We’ve never danced to this kind of song before. It’s the kind of song where you sway together and make a lot of eye contact and smile. It feels different, like we’re already older versions of Peter and Lara Jean.
Across the dance floor, Trina and Kitty and Margot are dancing in a circle, with Grandma in the middle. Haven is dancing with my dad. She catches my eye and mouths, He’s so cute. Peter, not my dad. He is. He is so, so cute.
I will never forget tonight, not for as long as I live. One day, if I’m lucky, I’ll tell some young girl all my stories, just like Stormy told me hers. And I’ll get to live them again.
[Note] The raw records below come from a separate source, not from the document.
/-- The lanes of which a write-write collision of two clocks leaves port B's data: the free bits say which (R91). -/
def State.skimCollide (s : State) (k : Nat) (a b : PortOp) (v : BitVec 64) : State :=
  each (List.range 4) (fun l s =>
    match a.writes a.row l, b.writes a.row l with
    | some _, some d => if v.getLsbD l then s.setSkimLane k a.row l d else s
    | _, _ => s) s

/-- The ports of a skim block run on one clock: the networks of both carry one global clock (R79, R91). -/
def State.oneClock (s : State) (m : Nat) (a b : BitVec 4) : Bool := decide (s.netClock m a = s.netClock m b)

/-- SKIM_PORT_ACCESS: active edges of one or both ports of a block in memory mode at one instant. Outside ON reads return
zero and writes are dropped (R99). Which port's data a write-write collision of two clocks leaves in a lane, and whether a
read sees the other clock's write there, are free (R91). -/
def execSkimPortAccess (k : SkimId) (a b : Option PortIn) (s : State) : Res :=
  let s := s.takePorts a b
  let m := k.val / 64
  let c := s.skimCfg k
  let use := fun (pc : PortCfg) (x : Nat) (p : Option PortIn) => if s.netRuns m pc.clk then p.map (portOp pc (s.skimDin k x)) else none
  let oa := use c.a 0 a
  let ob := use c.b 1 b
  if c.queueMode then .next s
  else if (s.mea m).col ≠ .on then
    let zero := fun (key : Nat) (o : Option PortOp) (s : State) =>
      match o with
      | some o => s.skimOut k key { o with inp := { o.inp with we := 0 } } (List.replicate 4 (0, false))
      | none => s
    .next (zero (2 * k.val + 1) ob (zero (2 * k.val) oa s)).settleAll
  else
    let two := oa.isSome && ob.isSome && !s.oneClock m c.a.clk c.b.clk
    let (v, s) := if two then s.draw else (0, s)
    let rd := fun (key : Nat) (o : Option PortOp) (other : Option PortOp) (after : Nat → Bool) =>
      o.map fun o => (List.range 4).map fun i => s.skimRead k o other (after (o.lane + i)) (s.memPort key).held i
    let ra := rd (2 * k.val) oa ob (fun l => two && v.getLsbD (4 + l))
    let rb := rd (2 * k.val + 1) ob oa (fun l => two && v.getLsbD (8 + l))
    let w := fun (o : Option PortOp) (s : State) => match o with | some o => s.skimWrite k o | none => s
    -- the later of the two writes stands: port A's, but for lanes in which two clocks collide
    let s := w oa (w ob s)
    let s := match oa, ob with
      | some x, some y => if two then s.skimCollide k x y v else s
      | _, _ => s
    let out := fun (key : Nat) (o : Option PortOp) (r : Option (List (BitVec 16 × Bool))) (s : State) =>
      match o, r with
      | some o, some r => s.skimOut k key o r
      | _, _ => s
    .next (out (2 * k.val + 1) ob rb (out (2 * k.val) oa ra s)).settleAll

/-- FABRIC_QUEUE_PUSH: a push at a producer edge, of the word that q_din carries; q_drop shows one that is discarded two edges later
(R117). -/
def execFabricQueuePush (k : SkimId) (i : Fin 8) (prio : BitVec 2) (ins : List FabIn) (s : State) : Res :=
  let s := s.takeIns ins
  if ¬ s.qProducer k ∨ (s.mea (k.val / 64)).col = .off then .next s
  else
    let q := 8 * k.val + i.val
    let x := s.queue q
    let p := s.qPort k
    if s.qFabricWorld k ∧ (x.slot 0).held ≠ 0 ∧ (s.mea (k.val / 64)).col = .on then
      .next ((s.setQueue q (x.push 0 prio (s.qData q (s.skimDin k 0)))).setQPort k { p with dropIn := p.dropIn &&& 6 })
    else
      .next ((s.setQueue q (x.giveBack 0)).setQPort k { p with dropIn := p.dropIn ||| 1 })

/-- FABRIC_QUEUE_POP: a consumer edge with its q_rsel and q_pop (R121). Outside ON the queue is frozen, its counters with it
(R99). -/
def execFabricQueuePop (k : SkimId) (rsel : Fin 8) (pop : Bool) (s : State) : Res :=
  if ¬ s.qConsumer k then .next s
  else
    let q := 8 * k.val + rsel.val
    let p := s.qPort k
    let s := if pop then
        if s.qHasWord k rsel ∧ rsel.val = p.rsel ∧ p.valid.getLsbD rsel then s.deliver q
        else if s.qCol q = .on then s.updQueue q fun x => { x with popIgn := satInc x.popIgn }
        else s
      else s
    let head := if s.qHasWord k rsel then (s.queue q).head else none
    .next (s.setQPort k { s.qPort k with rsel := rsel.val, valid := s.qValid k, dout := head }).settleAll

/-! ## Screed blocks (R92-R97, R102, R222) -/

def State.screedCfg (s : State) (k : Nat) : ScreedCfg := (s.mea (k / 6)).live.pers.screeds.get {} (k % 6)
def screedAddr (k off : Nat) : Nat := 65536 * k + off
/-- Mark key of the lane at a byte offset. -/
def screedKey (k off : Nat) : Nat := 32768 * k + off / 2
def State.screedLane (s : State) (k off : Nat) : BitVec 16 := s.mem.screed.lane (screedAddr k off)
def State.screedMark (s : State) (k off : Nat) : Mark := s.mem.screedMark.get .ok (screedKey k off)

/-- Write the lane at byte offset `off` by the alias, under 16 enables as two byte enables: the lane is left alone, with an
error indication, when the write must merge with a lane that holds a double-bit error or the poison marker (R95, R97). -/
def State.screedWriteLane (s : State) (k off al : Nat) (d : BitVec 16) (lo hi : Bool) : State × Bool :=
  if ¬ lo ∧ ¬ hi then (s, false)
  else
    let whole := al = 0 && lo && hi
    if ¬ whole ∧ s.screedMark k off ≠ .ok then (s, true)
    else
      let old := s.screedLane k off
      let new := if al = 1 then old ||| d else if al = 2 then old &&& ~~~d else d
      let mask : BitVec 16 := (if hi then 0xFF00 else 0) ||| (if lo then 0x00FF else 0)
      let v := (old &&& ~~~mask) ||| (new &&& mask)
      ({ s with mem.screed := s.mem.screed.setLane (screedAddr k off) v,
                mem.screedMark := s.mem.screedMark.set .ok (screedKey k off) .ok }, false)
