/-- SCRIM_ROLL_STEP: 8 lines of an allocated granule, in line-address order; granules not allocated are passed over. -/
def execScrimRollStep (r : RegionId) (p : Fin 16) (s : State) : Res :=
  let stack := r.val / 128
  let pc := 16 * stack + p.val
  let x := s.region r
  match x.walkingRoll with
  | none => .next s
  | some q =>
    let b := q.bound.get 0 p
    let first := regionLines * (r.val % 128)
    if s.pwr.mode = .hold ∨ (s.pch pc).pausesRoll ∨ s.rollPassed q stack p then .next s
    else
      let starts := (s.heldGrans pc).flatMap fun g => (List.range 8).map fun i => 64 * g + 8 * i
      let inside := starts.filterMap fun la => if first ≤ la ∧ la < first + regionLines then some (la - first) else none
      match leastFrom b inside with
      | none => .next (s.setRegion r { x with roll := some { q with bound := q.bound.set 0 p regionLines } })
      | some o =>
        let s := each (List.range 8) (fun i s => s.rollLine r pc (first + o + i)) s
        -- the boundary passes the 8 lines; their writes, poison markers apart, count under the new key (R256)
        let x := s.region r
        let s := s.setRegion r { x with roll := x.roll.map fun q => { q with bound := q.bound.set 0 p (o + 8) } }
        .next (each (List.range 8) (fun i s =>
          if s.lineMark pc (first + o + i) = .poison then s else s.countWrite pc (first + o + i)) s).serveAll

/-- SCRIM_ROLL_DONE: every boundary has passed the last line: the old key is discarded and the owner is told. -/
def execScrimRollDone (r : RegionId) (s : State) : Res :=
  let x := s.region r
  match x.walkingRoll with
  | none => .next s
  | some q =>
    if (List.range 16).all fun p => s.rollPassed q (r.val / 128) p then
      let s := s.setRegion r { x with integ := q.integ, roll := x.roll2, roll2 := none }
      .next (s.ownerEvent 0x0704 [r.val, x.epoch.toNat])
    else .next s

/-! ## Commands of the owner (R260, R262) -/

def scrimRegionSet (s : State) (_ : Nat) (c : Cmd) : Ans :=
  let r := c.f 0 0 8
  let x := s.region r
  let w := c.f 0 8 1 = 1
  let i := c.f 0 9 1 = 1
  if x.world = w ∧ x.goal = i then .ignored s
  else
    let s := s.setRegion r { x with world := w }
    { s := if x.goal = i then s else s.startRoll r 4 i }

def execScrimRegionSet (h : HostId) (s : State) : Res := runCmd h 0x0705 anyCmd scrimRegionSet s

def scrimKeyRoll (s : State) (_ : Nat) (c : Cmd) : Ans :=
  { s := s.startRoll (c.f 0 0 8) 1 (s.region (c.f 0 0 8)).goal }

def execScrimKeyRoll (h : HostId) (s : State) : Res := runCmd h 0x0706 anyCmd scrimKeyRoll s

def scrimShareSet (s : State) (_ : Nat) (c : Cmd) : Ans :=
  { s := s.updSlice (c.f 0 0 1) fun x => { x with share := BitVec.ofNat 8 (c.f 0 8 8) } }

def execScrimShareSet (h : HostId) (s : State) : Res := runCmd h 0x0707 anyCmd scrimShareSet s

/-! ## Faults of the key table and the counters (R263, R264) -/

/-- SCRIM_COUNTER_ERROR: an uncorrectable leaf or root counts as exhaustion. -/
def execScrimCounterError (r : RegionId) (leaf : Option (Fin 16)) (s : State) : Res :=
  let s := s.startRoll r 3 (s.region r).goal
  .next (s.ownerEvent 0x0705 [r.val, match leaf with | some p => p.val | none => 16])

/-- Install a fresh key and epoch, end any roll, and take the setting the last roll moved to. The fresh epoch's value is
free: the spec gives none. -/
def State.freshKey (s : State) (r : Nat) : State :=
  let (v, s) := s.draw
  let s := s.updRegion r fun x => { x with
    integ := x.goal, roll := none, roll2 := none, key := x.key + 1, epoch := v.setWidth 32, leaf := {}, root := 0, walk := 0 }
  s.updSlice (r / 128) fun c => { c with waiting := c.waiting.filter (· ≠ r) }

/-- SCRIM_KEY_TABLE_ERROR: one copy is repaired from the other; with both gone the region is lost. -/
def execScrimKeyTableError (r : RegionId) (both : Bool) (s : State) : Res :=
  if both then
    let s := (s.freshKey r).updRegion r fun x => { x with lost := true }
    .next (s.allEvent 0x0707 [r.val])
  else .next (s.ownerEvent 0x0706 [r.val])

/-- Buffer granules not yet filled that touch granule `g` of `pc`. -/
def Buf.unfilledOn (b : Buf) (pc g : Nat) : List Nat :=
  match b.fill with
  | some l => (List.range b.size).filter fun og => decide (og ∉ l) && (granOffs og).any fun o =>
      match b.place.at o with | .hbm c la => c = pc && la / 64 = g | _ => false
  | none => []

/-- SCRIM_POISON_WALK_STEP: the poison marker on every line of the next allocated granule of a lost region, or the end of the
walk. A granule still to be filled is filled first, so that every allocated line ends poisoned. -/
def execScrimPoisonWalkStep (r : RegionId) (s : State) : Res :=
  let x := s.region r
  if ¬ x.lost ∨ s.pwr.mode = .hold then .next s
  else
    let first := regionLines * (r.val % 128)
    let chans := (List.range 16).map (16 * (r.val / 128) + ·)
    let keys := chans.flatMap fun pc =>
      (s.heldGrans pc).filterMap fun g =>
        if first ≤ 64 * g ∧ 64 * g < first + regionLines then some (lineKey pc (64 * g)) else none
    -- a granule allocated behind the walk is still to be filled: its turn comes before the end
    let behind := keys.filter fun k => (List.range 64).any fun i => s.lineMark (k / 2 ^ 25) (k % 2 ^ 25 + i) ≠ .poison
    match (leastFrom x.walk keys).orElse fun _ => behind.min? with
    | some k =>
      let pc := k / 2 ^ 25
      let g := k % 2 ^ 25 / 64
      let s := each s.pool.buf.keys (fun h s =>
        match s.buf h with
        | some b => each (b.unfilledOn pc g) (fun og s => s.fillGran h og) s
        | none => s) s
      let s := each (List.range 64) (fun i s => 
        let s := s.request pc 5 (64 * g + i) true none
        if s.lineMark pc (64 * g + i) = .poison then s else s.poisonLine none pc (64 * g + i) pcOther) s
      .next (s.serveAll.updRegion r fun x => { x with walk := k + 64 })
    | none =>
      let s := s.updRegion r fun x => { x with lost := false, stale := false, fresh := [], walk := 0 }
      .next (s.allEvent 0x0708 [r.val])

/-- SCRIM_FILL_GRANULE: the fill's next granule in offset order; none in HOLD (R255, R260). -/
def execScrimFillGranule (h : Nat) (s : State) : Res :=
  match s.buf h with
  | some b =>
    if s.pwr.mode = .hold then .next s
    else if ¬ b.place.exists_ then .fault .noSuchLine
    else
      match b.fill with
      | some l =>
        match (List.range b.size).find? fun g => decide (g ∉ l) with
        | some g => .next (s.fillGran h g).serveAll
        | none => .next (s.setBuf h (some { b with fill := none }))
      | none => .next s
  | none => .next s

/-- A region's key is discarded without any line being written (R265). -/
def State.discardKey (s : State) (r : Nat) : State :=
  (s.freshKey r).updRegion r fun x => { x with stale := true, fresh := [] }

/-! ## Status window (R266) -/

def State.regionPaused (s : State) (r : Nat) : Bool :=
  match (s.region r).walkingRoll with
  | some q => (List.range 16).any fun p => (s.pch (16 * (r / 128) + p)).pausesRoll && !s.rollPassed q (r / 128) p
  | none => false

def State.regionStatus (s : State) (r : Nat) : Nat :=
  let x := s.region r
  let st := if x.lost then 3 else if s.regionPaused r then 2 else if x.roll.isSome then 1 else 0
  let integ := match x.walkingRoll with | some q => q.integ | none => x.integ
  pack [(st, 61), (bit x.world, 60), (bit integ, 59), (x.cause.toNat, 56), (x.epoch.toNat, 0)]

def State.sliceStatus (s : State) (i : Nat) : Nat :=
  let c := s.slice i
  pack [(c.share.toNat, 48), (c.tagFails.toNat, 32), (c.partialRef.toNat, 16), (s.rollsActive i, 8), (c.waiting.length % 256, 0)]

end Sys2Proof.Machine
end

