-- ==== Sys2Proof/Machine/Sched.lean ====
section
/-! DEFINITION. The task schedulers (spec/09_task_scheduler.md): entries, operands, delay lists, dispatch, commit, delivery. -/

namespace Sys2Proof.Machine

/-! ## Numbers -/

/-- Heath and row of an engine; heath of an entry and of a row (R11). -/
def engHeath (e : Nat) : Nat := e / 128
def engRow (e : Nat) : Nat := e / 16
def entHeath (n : Nat) : Nat := n / 2048
/-- The first engine of each row is its lead engine. -/
def isLead (e : Nat) : Bool := e % 16 = 0

def StippleCause.code : StippleCause → Nat
  | .illegal => 1 | .alias_ => 2 | .badTarget => 3 | .stack => 4 | .stageFull => 5 | .dmemEcc => 6 | .pmemEcc => 7
  | .watchdog => 8 | .reservation => 9

/-- DETAIL of STIPPLE_FAULT and TASK_HELD (R349). -/
def taskDetail (cause pc entry engine : Nat) : BitVec 96 :=
  BitVec.ofNat 96 (pack [(cause, 48), (pc, 32), (entry, 16), (engine, 0)])

/-! ## Reservations (R192, R193) -/

/-- Credits an entry reserves, by queue: two reservations on one queue add up. -/
def Entry.reserves (x : Entry) : List (Nat × Nat) :=
  let l := if x.outq0 = x.outq1 then [(x.outq0.toNat, x.outn0.toNat + x.outn1.toNat)]
    else [(x.outq0.toNat, x.outn0.toNat), (x.outq1.toNat, x.outn1.toNat)]
  l.filter fun p => p.2 ≠ 0

/-- The producer slot of heath `hh`'s scheduler on a queue. -/
def State.schedSlot (s : State) (hh q : Nat) : Option QSlot :=
  ((s.queue q).slotOf (srcCode 2 hh)).map fun i => (s.queue q).slot i

/-- Credits that the scheduler knows of and has not reserved. -/
def State.schedAvail (s : State) (hh q : Nat) : Nat :=
  match s.schedSlot hh q with
  | some sl => sl.held - sl.due - (s.sch hh).qresv.get 0 q
  | none => 0

/-- A reservation that the full grant could meet. -/
def State.canEver (s : State) (hh : Nat) (x : Entry) : Bool :=
  x.reserves.all fun p => match s.schedSlot hh p.1 with | some sl => decide (p.2 ≤ sl.grant) | none => false

/-- Both reservations can be taken now. -/
def State.canReserve (s : State) (hh : Nat) (x : Entry) : Bool :=
  decide ((s.sch hh).commit.length + (s.sch hh).resv + 32 ≤ 8192) &&
    x.reserves.all fun p => decide (p.2 ≤ s.schedAvail hh p.1)

def State.takeResv (s : State) (hh : Nat) (x : Entry) : State :=
  s.updSch hh fun c => { c with
    resv := c.resv + 32, qresv := x.reserves.foldl (fun t p => t.upd 0 p.1 (· + p.2)) c.qresv }

def State.giveResv (s : State) (hh : Nat) (x : Entry) : State :=
  s.updSch hh fun c => { c with
    resv := c.resv - 32, qresv := x.reserves.foldl (fun t p => t.upd 0 p.1 (· - p.2)) c.qresv }

/-! ## Ready, delayed, held -/

/-- The entry becomes READY behind the others. -/
def State.makeReady (s : State) (n : Nat) : State :=
  (s.updEnt n fun x => { x with st := .ready }).updSch (entHeath n) fun c => { c with ready := c.ready ++ [n] }

/-- Due tick reached, modulo 2^32 (R188). -/
def dueBy (due count : BitVec 32) : Bool := decide ((count - due).toNat < 2 ^ 31)

def State.tickCount (s : State) (hh : Nat) : BitVec 32 := (s.tl.ticks.get {} hh).count

def Sched.dlist (c : Sched) (i : Nat) : List Nat := c.dlists.get [] i

/-- Put an entry into a list sorted by due tick, behind those of the same tick. -/
def insertDue (s : State) (n : Nat) : List Nat → List Nat
  | [] => [n]
  | m :: r => if (s.ent n).due ≠ (s.ent m).due ∧ dueBy (s.ent n).due (s.ent m).due then n :: m :: r else m :: insertDue s n r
When I’m old and gray, I will look back on this night, and I will remember it just as it was.
Is.
We’re still here. It’s not the future yet.
* * *
That night, after all the guests have gone, after the chairs have been stacked back up, and the leftovers put in the fridge, I go up to my room to change out of my dress. Sitting on the bed is my yearbook. I flip to the back of the book, and there it is, Peter’s message to me.
Only, it’s not a message, it’s a contract.
Lara Jean and Peter’s Amended Contract
Peter will write a letter to Lara Jean once a week. A real handwritten letter, not an e-mail.
Lara Jean will call Peter once a day. Preferably the last call of the night, before she goes to bed.
Lara Jean will put up a picture of Peter’s choosing on her wall.
Peter will keep the scrapbook out on his desk so any interested parties will see that he is taken.
Peter and Lara Jean will always tell each other the truth, even when it’s hard.
Peter will love Lara Jean with all his heart, always.
 
 
41

THE NIGHT BEFORE I LEAVE for college, there is a Perseids meteor shower in the forecast. It’s supposed to be a good one. Peter and I are going out to the lake to watch. Kitty doesn’t say so, but she wants to come too; she’s dying to. Her whole body is rigid with wanting and not being able to ask. Any other time I would say yes. When I say good-bye, her lips twist in disappointment for just a second, but she hides it well. How hard it must be to be the youngest sometimes, to be the one left behind.
In the car I feel sick with guilt for being so possessive about my time with Peter. It’s just that there’s so little time left now. . . . I’m a terrible big sister. Margot would have brought her.